Juri continued to glare, her green eyes flaming more at the disruption from her pleasurable thoughts than at the fact that Touga seemed to be able to see them as well.  
  
Miki looked at her, now, ran a hand through his short, light blue hair, then clamped the fingers of his other hand down on the button of his stopwatch. Glanced at it. Put it back into the pocket that lay in the creases of his school uniform.  
  
As Juri seemed not to be in the mood to yield to any more distractions, Miki began cautiously. "Ah, Juri-sama?" Her gaze whipped to him, he only flinched slightly, and then gathered enough strength to venture on timidly. "Juri...have you given enough thought to what the message said? Touga and I would really like to know..."  
  
Juri's gaze softened, slightly, as it did whenever she looked at the clean and pure face that Miki possessed. But, as usual, she struggled to cover up any softening that she seemed to outwardly be conveying.  
  
"Yes. I have. And all that I have to say is that, Touga, you ought to lay off on forging the messages."  
  
Touga's face flushed with embarrassment and anger. "You would lay the accusation on me that I'm impersonating the one being that may give any of us-all of us-salvation?"  
  
Juri looked back at him slyly. "Perhaps."  
  
Touga pushed his chair back from the table. "Outrageous!"  
  
"Perhaps."  
  
Miki looked back and forth between Touga and Juri worriedly. He disliked it immensely when things became out of control and precarious between the two easily incensed council members, as he never knew what was right to say in such a situation-when they were at all perturbed, saying the wrong thing was measured on a balance of life or death.  
  
Juri's gaze flicked over Miki's troubled features; she held in a short, mirthless laugh.  
  
"But I will say, Touga, that whether you wrote this letter or not..." she looked over at the nearly uncontrolled, red haired President and grinned in a peculiar manner that only increased his anger, "This is something that needs more consideration than what can be given it in one meeting."  
  
"We have time," Touga said curtly.  
  
Miki deftly clicked his stopwatch, face filled with concentration. 17:38:19. It went back into his pocket, his gaze suddenly was anxious again.  
  
"Not enough," Juri stated placidly, leaning back in her chair. For a moment, the white rose on the table-in a delicate, intricately weaving glass vase-caught her eye. It had each petal but one, which lay on the table, alone, separated from its life force.  
  
Touga began to speak, but Juri cut him off. "In a nutshell, this letter details who will be fighting next..." her eyes flicked up, then back. "Touga, it has yourself and Tenjou-kun down. But other than the dueling, it briefs on upcoming events..." her voice broke off unexpectedly. Hell, she hadn't even expected that...anyway, it's not like they knew what it could be connected to. Perhaps Touga did...but he wouldn't have forged any letter, and she knew it, despite her prior accusation. But it felt too strange to lay something bare like that herself by saying it, where anyone could interpret it...god forbid correctly.

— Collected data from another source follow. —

/-- The round-trip law of the generic codec (R315): for a width that is a multiple of 16, every layout
and plane count, `SEQ.DECODE` of what `SEQ.ENCODE` makes of an image whose colours all stand in the
palette at indices below `2^p` is the image, byte for byte. -/
def Obligations.SeqCodecRoundTrip : Prop :=
  ∀ (s : State) (x slot w h b y : Nat) (p? : Option Nat) (p : Nat) (f : PlaneFormat), memoryOk s →
    0 < w → w % 16 = 0 → 0 < h → 0 < p → p ≤ Config.planesMax → b ≠ x → b ≠ y →
    slot < Config.npal → (slotAt s slot).made = true →
    (p? = some p ∨ p? = none ∧ p = planesFor (slotAt s slot).count ∧ ready .pal s) →
    w / 8 * h * p ≤ (bufAt s.mem b).len → 4 * w * h ≤ (bufAt s.mem x).len →
    4 * w * h ≤ (bufAt s.mem y).len →
    let lut := viewOf (slotAt s slot)
    (∀ k < w * h, ∃ j < 2 ^ p, j < lut.count ∧ (lutAt lut j).set = true ∧
      (lutAt lut j).val.toNat = beRead s.mem (wholeBuf s.mem x) (4 * k) 4) →
    ∃ t t', exec (.seqEncode x slot w h p? f b) s = completes .unit t ∧
      exec (.seqDecode b slot w h p f y) t = completes .unit t' ∧
      ∀ a < 4 * w * h, byteAt t'.mem y a = byteAt s.mem x a

/-- `SEQ.SCAN` of a container of either sub-type whose chunks are good and complete (R317, R330), in
any order, with whatever lies behind it: it completes in ASSEMBLE with what the chunks say, each chunk
overwriting what an earlier one of its tag said and unknown chunks skipped (R323): the header registers
(R318), the mode (R322), the body with its tag's layout (R327), the raster descriptors (R323), the side
channel behind the outer chunk (R324); slot 0 holds the last palette chunk's colours (R322). Nothing
else changes but the chunk reader, which stands bound to the container with one view open. -/
def Obligations.SeqScanCompletes : Prop :=
  ∀ (s : State) (c : Nat) (type : U32) (chunks : List (U32 × List Byte)) (tail : List Byte) (q : Seq),
    let k := Config.codes
    let behind := 12 + (chunks.flatMap paddedChunk).length
    (type = k.typeLine ∨ type = k.typeContig) → behind < 2 ^ 32 →
    bytesOf s.mem (wholeBuf s.mem c) 0 (bufAt s.mem c).len = containerBytes k type chunks [] ++ tail →
    noteChunks k 12 chunks (scanStart s.seq) = .ok q → incomplete q = none →
    ∃ t, exec (.seqScan c) s = completes .unit t ∧
      t.seq = { q with state := .assemble, side := sideOf k behind tail q.side,
                       fault := { s.seq.fault with valid := false } } ∧
      holdsPalette (slotAt t 0) (lastPalette k chunks) ∧
      (∀ slot, slot ≠ 0 → slotAt t slot = slotAt s slot) ∧
      t.pal.fault = { s.pal.fault with valid := false } ∧
      t.ckr.init = true ∧ t.ckr.src = some (wholeBuf s.mem c) ∧ t.ckr.depth = 1 ∧
      t.ckr.fault = { s.ckr.fault with valid := false } ∧
      t = { s with pal := t.pal, ckr := t.ckr, seq := t.seq }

It would be like laying out all of her necklaces for..."her"...to pick from...and "her" picking the locket. With the picture still tucked inside.  
  
Touga crossed his ankles, stretched out in absolute languor. He opened his eyes as Juri paused. "And the upcoming events detail upon the next champion...but not necessarily in the dueling arena, have you pondered that, perhaps, Arisagawa?"  
  
Juri looked away, green eyes glazed over, orange curls falling in place. "No," she said flatly, voice utterly and completely hollow.  
  
Miki looked with discomfort at the white rose on the table. At least half of its petals had fallen, spread across the table by the wind, some floating away to the school grounds below. It was such a queer knowledge to have...that he was really on top of a school. One that, for that matter, he attended. He often wondered how much of the Student Council's purpose the teachers knew...the façade that was his school did managed to upset him at times.  
  
But then he was grounded in his reality, wide eyes flashing up to Juri's pained face. He could tell that she didn't want Touga to know her wounds, nor him, that she was still licking. He wanted to leap up and protect her, put Touga in his place, try to erase that cold detachment that Juri adopted when in pain, but knew that it wasn't possible...this hurt him. He looked away again, to the rose, as another petal fell to the table.  
  
Touga, however, did not miss his fleeting instant of sympathy. "Kaoru. Anything to say?"  
  
Miki swallowed, looked at Juri's fallen profile apprehensively before beginning. "You could be right. The champion that the message mentions may not have anything to do with the duels. It was a very wide statement...but I don't think that it's really in our place to judge what Ends of the World gives us. Things will come clear, as they proceed. They always do."  
  
Unconscious of the motion, Juri's hand closed around her locket. And that, she thought, is exactly what I'm afraid of. Everything coming clear the way I fear; my secrets laid bare, as they have been before, I suppose. Everything I've fought against during my existence has been defied again and again, and now, it seems, again. Miki's voice rang in her ears, the purity of what he said burned her. Things will come clear...they always do...the champion that the message mentions may not have anything to do with the duels...Juri's hand gave her locket one last squeeze, let her arm loose, and she pushed back her chair, rose to her feet.  
  
"Then there is nothing that we can do but see things through as the Ends of the World would have us do."  
  
She began to walk away, deliberately, perhaps dramatically...the drama in it was that she didn't care anything about the drama or pretense, though. Until Touga's voice froze her in her spot.  
  
"By the way, Arisagawa..." he drawled, "What happened to that lost love of yours?"  
  
Juri didn't even look back, let alone give him the pleasure of a broken response...she resumed walking, tried to keep her steady pace until she reached the elevator, where she dropped to the floor and collapsed in torrential, burning tears that she had not indulged herself in for so long.  
  
The last petal that had been hanging from the white rose fell, was swept away by the wind to the grounds below.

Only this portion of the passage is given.